◆ Stored items
-- ==== Sys2Proof/Machine/Jobs.lean ====
section
/-! DEFINITION. Service accesses (07_memory_tiers.md R187, R196, R208, R210, R211, R222): reads and writes over Olico, and the copies of
weight work, in the data positions that scripts and windows leave free, beat by beat. -/

namespace Sys2Proof.Machine

open Sys2Proof

/-- A service write touches a region of a running context that is no landing (R196). -/
def State.writeBarred (s : State) (a n : Nat) : Bool :=
  s.memPlan.regions.any fun r => s.ctxRunning r.ctx && r.kind != 1 && decide (r.base < a + n) && decide (a < r.base + r.length)

/-- Every channel of the DDR tier is trained (R411). -/
def State.tierTrained (s : State) : Bool :=
  (List.range 16).all fun c => !s.onAt R.DTR_CHAN_PRESENT c || s.onAt R.DTR_CHAN_TRAINED c

/-- The status of a service access of `n` bytes at `a` (R187, R377, R411): 4 for a hole, for CSR space and, beyond
Forester memory, with the link Down, 3 for a tier that is not trained. -/
def State.serviceStatus (s : State) (a n : Nat) : Nat :=
  let r := rangeOf a
  if n = 0 ∨ rangeOf (a + n - 1) ≠ r ∨ r = .hole ∨ r = .csr ∨ (r ≠ .forester ∧ !s.olicoUp) then 4
  else if r = .stage then (if s.scr.stageReady then 0 else 3)
  else if r = .ddr then (if s.tierTrained then 0 else 3)
  else 0

/-- Count the bytes of a service access (R210, R211). -/
def State.serviceBytes (s : State) (a n : Nat) : State :=
  match rangeOf a with
  | .hbm => s.wr R.HBM_SERVICE_BYTES (s.rd R.HBM_SERVICE_BYTES + n)
  | .ddr | .stage => s.wr R.DTR_SERVICE_BYTES (s.rd R.DTR_SERVICE_BYTES + n)
  | _ => s

/-- Refuse and count a service write (R196). -/
def State.serviceRefused (s : State) (a : Nat) : State :=
  if isHbm a then (s.inc R.HBM_SERVICE_REFUSED).wr R.HBM_EVENT_REFUSED 1
  else (s.inc R.DTR_SERVICE_REFUSED).wr R.DTR_EVENT_REFUSED 1

/-- Answer a service access with its status and bytes: over FCP to its requester, or on Olico. -/
def State.answerAccess (s : State) (write : Bool) (asks : Option (Nat × Nat)) (st : Nat) (l : List Byte) : State :=
  match asks with
  | none => s.emit (.service st l)
  | some (who, reqId) => s.answerAll who (if write then 0x21 else 0x20) reqId st [] l

/-- A service access is a write of bytes that came with it. -/
def JobKind.writes : JobKind → Bool
  | .write _ => true
  | _ => false

/-- Bytes of the next part of an access: up to the end of its 128-byte unit. -/
def ServiceJob.part (j : ServiceJob) : Nat := min (j.length - j.done) (128 - (j.addr + j.done) % 128)

/-- The present beat has the positions for the next part of an access: of the write of a copy as well (R196, R222). -/
def State.partFree (s : State) (j : ServiceJob) : Bool :=
  let a := j.addr + j.done
  s.positionsFree a j.part && (match j.kind with
    | .copy dst _ _ _ => (s.takePositions a j.part).positionsFree (dst + j.done) j.part
    | _ => true)

/-- A service read of `n` bytes from `a` under what its codes say (R88, R206, R208): the state after it, and whether its data are
good. -/
def State.readService (s : State) (ecc : MemEcc) (a n : Nat) : State × Bool :=
  if rangeOf a = .bench then s.storeRead ecc a n
  else
    let s := ((s.takePositions a n).serviceBytes a n).correctedIn ecc a n
    ((burstsIn ecc.lost a n).foldl (fun s b => s.uncorrService b) s, (burstsIn ecc.lost a n).isEmpty)

/-- A service write of bytes at `a`. -/
def State.writeService (s : State) (a : Nat) (l : List Byte) : State :=
  (((s.takePositions a l.length).serviceBytes a l.length).countBursts true a l.length).setBytes a l

/-- The lines that `n` bytes read at `a` bring over Olico: none but those of Forester memory (R364, R402; log entry 162). -/
def State.countLines (s : State) (a n : Nat) : State := if rangeOf a = .forester then s.count 6100 (ceilDiv n 128) else s

/-- The next part of an access. -/
def State.jobPart (s : State) (j : ServiceJob) : State × ServiceJob :=
  let a := j.addr + j.done
  let n := j.part
  let next := { j with done := j.done + n }
  match j.kind with
  | .write data => (s.writeService a (slice j.done n data), next)
  | .read =>
    let (s, ok) := s.readService j.ecc a n
    (s, { next with got := j.got ++ s.bytes a n, lost := j.lost || !ok })
  | .copy dst _ _ _ =>
    let (s, ok) := (s.countLines a n).readService j.ecc a n
    (if ok then s.writeService (dst + j.done) (s.bytes a n) else s, { next with lost := j.lost || !ok })

/-- Parts of an access while the beat has positions for them, with fuel. -/
def State.runJob : Nat → State → ServiceJob → State × ServiceJob
  | 0, s, j => (s, j)
  | n + 1, s, j =>
    if j.done < j.length ∧ s.partFree j then
      let (s, j) := s.jobPart j
      State.runJob n s j
    else (s, j)

/-- An access after a beat: answered where it is done, and otherwise under way; data with an uncorrectable burst are not given (R138). A
copy done waits for the attempt that it belongs to. -/
def State.jobDone (s : State) (j : ServiceJob) : State :=
  let keep : State := { s with scr := { s.scr with jobs := s.scr.jobs ++ [j] } }
  if j.done < j.length then keep
  else match j.kind with
    | .copy _ _ _ _ => keep
    | .write data => (s.count 6100 (ceilDiv data.length 128)).answerAccess true j.asks 0 []
    | .read => (s.count 6101 (ceilDiv j.length 128)).answerAccess false j.asks (if j.lost then 4 else 0) (if j.lost then [] else j.got)

/-- Serve an access in the present beat (R196). -/
def State.serveJob (s : State) (j : ServiceJob) : State :=
  let (s, j) := State.runJob (j.length / 128 + 2) s j
  s.jobDone j

/-- The accesses under way go on in a new beat, the oldest first. -/
def State.serveJobs (s : State) : State :=
  let l := s.scr.jobs
  l.foldl State.serveJob { s with scr := { s.scr with jobs := [] } }

/-- A service access comes (R187, R196): one in error or into a region of a running context is answered at once; any other is served in
the positions left of this beat, behind those that wait for later ones. -/
def State.access (s : State) (kind : JobKind) (a n : Nat) (ecc : MemEcc) (asks : Option (Nat × Nat)) : State :=
  let st := s.serviceStatus a n
  if st ≠ 0 then s.answerAccess kind.writes asks st []
  else if kind.writes ∧ s.writeBarred a n then (s.serviceRefused a).answerAccess true asks 4 []
  else { s with scr := { s.scr with jobs := s.scr.jobs ++ [ServiceJob.mk kind a n ecc 0 [] false asks] } }.serveJobs

/-- The copy of a context's shard for a load or a repair, if one is under way or done (R222, R234). -/
def State.copyOf (s : State) (c shard : Nat) (repair : Bool) : Option ServiceJob :=
  s.scr.jobs.find? fun j => match j.kind with | .copy _ x i r => x == c && i == shard && r == repair | _ => false

/-- The copy of `n` bytes at `src` to `dst` begins, unless it is under way: it takes the positions that are free (R196, R222). -/
def State.startCopy (s : State) (c shard : Nat) (repair : Bool) (src dst n : Nat) : State :=
  if (s.copyOf c shard repair).isSome then s
  else { s with scr := { s.scr with jobs := s.scr.jobs ++ [ServiceJob.mk (.copy dst c shard repair) src n s.scr.ecc 0 [] false none] } }.serveJobs

/-- The copy of a shard has come whole: a burst that was lost never comes (R138, R208; log entry 134). -/
def State.copied (s : State) (c shard : Nat) (repair : Bool) : Bool :=
  match s.copyOf c shard repair with | some j => decide (j.length ≤ j.done) && !j.lost | none => false

end Sys2Proof.Machine
end

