-- ==== Sys2Proof/Machine/Lane.lean ====
section
/-! DEFINITION. The link and lane rows of a port that is Up (10_haul_links.md R274 to R278, R285 to R292). -/

namespace Sys2Proof.Machine

open Sys2Proof

/-! ## Blocks, acknowledgement and replay -/

/-- A FILL arrives: its NEXT field may reveal a lost block (R274). -/
def execFillReceived (port : Fin 16) (blk : WireBlock) (s : State) : Res :=
  match s.accept port blk with
  | (s, _) => .next s

/-- A standalone acknowledgement arrives: it advances A and frees replay buffer, or is a protocol error (R275, R290). -/
def execAckReceived (port : Fin 16) (blk : WireBlock) (s : State) : Res :=
  match s.accept port blk with
  | (s, _) => .next s

/-- A NAK arrives: its ACK is applied and, unless it is a duplicate, a replay starts from A + 1 (R276, R292). -/
def execNakReceived (port : Fin 16) (blk : WireBlock) (s : State) : Res :=
  match s.accept port blk with
  | (s, none) => .next s
  | (s, some b) =>
    if b.type = 5 then
      let dup := match (s.port port).nakActed with
        | some (a, t) => a == b.ack && decide (s.now ≤ t + s.nakSpan port)
        | none => false
      if dup then .next (s.flush port)
      else
        let s := s.setPort port { s.port port with nakActed := some (b.ack, s.now) }
        let s := (s.incAt R.HAUL_REPLAY_COUNT_NAK_RX port).startReplay port
        .next (if (s.port port).replaying then s else s.flush port)
    else .next s

/-- 128 ns have passed since a valid ACK was sent. -/
def State.ackDue (s : State) (p : Nat) : Bool := decide ((s.port p).timers.ack + nsTicks 128 ≤ s.now)

/-- 128 ns have passed without a valid ACK sent: a standalone ACK block is sent (R275), behind a replay in progress (R272). -/
def execAckDue (port : Fin 16) (s : State) : Res :=
  if s.portUp port ∧ s.ackDue port then .next (s.answerDup port) else .next s

/-- The NAK timer expires without block E accepted: the NAK is sent again (R276). -/
def execNakTimerExpiry (port : Fin 16) (s : State) : Res :=
  if s.portUp port ∧ (s.port port).nakOpen ∧ (s.port port).timers.nak + s.nakSpan port ≤ s.now then .next (s.sendPlain port 5 []) else .next s

/-- The replay timer expires: a replay from A + 1 starts and the timer length doubles, up to 16 times (R277). -/
def execReplayTimerExpiry (port : Fin 16) (s : State) : Res :=
  if s.portUp port ∧ 0 < s.rdAt R.HAUL_SEQ_OUTSTANDING port ∧ !(s.port port).replaying ∧
      (s.port port).timers.replay + s.nakSpan port * 2 ^ (s.port port).doubling ≤ s.now then
    let h := s.port port
    let s := s.setPort port { h with doubling := min (h.doubling + 1) 4 }
    let s := (s.incAt R.HAUL_REPLAY_COUNT_TIMEOUTS port).wrAt R.HAUL_EVENT_REPLAY_TIMEOUT port 1
    .next (s.startReplay port)
  else .next s

/-- The flags and hops of a marker sent here (R285). -/
def State.marker (s : State) (p : Nat) (depart : Stamp) : Marker :=
  let aligned := s.rd R.TAL_STATUS_ROLE = 1 ∨ s.on R.TAL_STATUS_ALIGNED
  { tDep := depart, root := s.tallyRoot
    hops := if s.rd R.TAL_STATUS_ROLE = 1 then 0 else if aligned then s.tal.hops else 0xFF
    flags := flag (decide aligned) + 2 * flag (s.on R.TAL_STATUS_HOLDOVER) + 4 * flag (s.on R.TAL_STATUS_DIVERGED)
      + 8 * flag s.rootPtpLocked
    sender := s.number, port := p }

◆ Task brief
From the records above, reproduce exactly the lines from the one with "with jobs := []" to the one with "block (R274). -/", both included, and no others.

◆ Result below
  l.foldl State.serveJob { s with scr := { s.scr with jobs := [] } }

/-- A service access comes (R187, R196): one in error or into a region of a running context is answered at once; any other is served in
the positions left of this beat, behind those that wait for later ones. -/
def State.access (s : State) (kind : JobKind) (a n : Nat) (ecc : MemEcc) (asks : Option (Nat × Nat)) : State :=
  let st := s.serviceStatus a n
  if st ≠ 0 then s.answerAccess kind.writes asks st []
  else if kind.writes ∧ s.writeBarred a n then (s.serviceRefused a).answerAccess true asks 4 []
  else { s with scr := { s.scr with jobs := s.scr.jobs ++ [ServiceJob.mk kind a n ecc 0 [] false asks] } }.serveJobs

/-- The copy of a context's shard for a load or a repair, if one is under way or done (R222, R234). -/
def State.copyOf (s : State) (c shard : Nat) (repair : Bool) : Option ServiceJob :=
  s.scr.jobs.find? fun j => match j.kind with | .copy _ x i r => x == c && i == shard && r == repair | _ => false

/-- The copy of `n` bytes at `src` to `dst` begins, unless it is under way: it takes the positions that are free (R196, R222). -/
def State.startCopy (s : State) (c shard : Nat) (repair : Bool) (src dst n : Nat) : State :=
  if (s.copyOf c shard repair).isSome then s
  else { s with scr := { s.scr with jobs := s.scr.jobs ++ [ServiceJob.mk (.copy dst c shard repair) src n s.scr.ecc 0 [] false none] } }.serveJobs

/-- The copy of a shard has come whole: a burst that was lost never comes (R138, R208; log entry 134). -/
def State.copied (s : State) (c shard : Nat) (repair : Bool) : Bool :=
  match s.copyOf c shard repair with | some j => decide (j.length ≤ j.done) && !j.lost | none => false

end Sys2Proof.Machine
end

-- ==== Sys2Proof/Machine/Lane.lean ====
section
/-! DEFINITION. The link and lane rows of a port that is Up (10_haul_links.md R274 to R278, R285 to R292). -/

namespace Sys2Proof.Machine

open Sys2Proof

/-! ## Blocks, acknowledgement and replay -/

/-- A FILL arrives: its NEXT field may reveal a lost block (R274). -/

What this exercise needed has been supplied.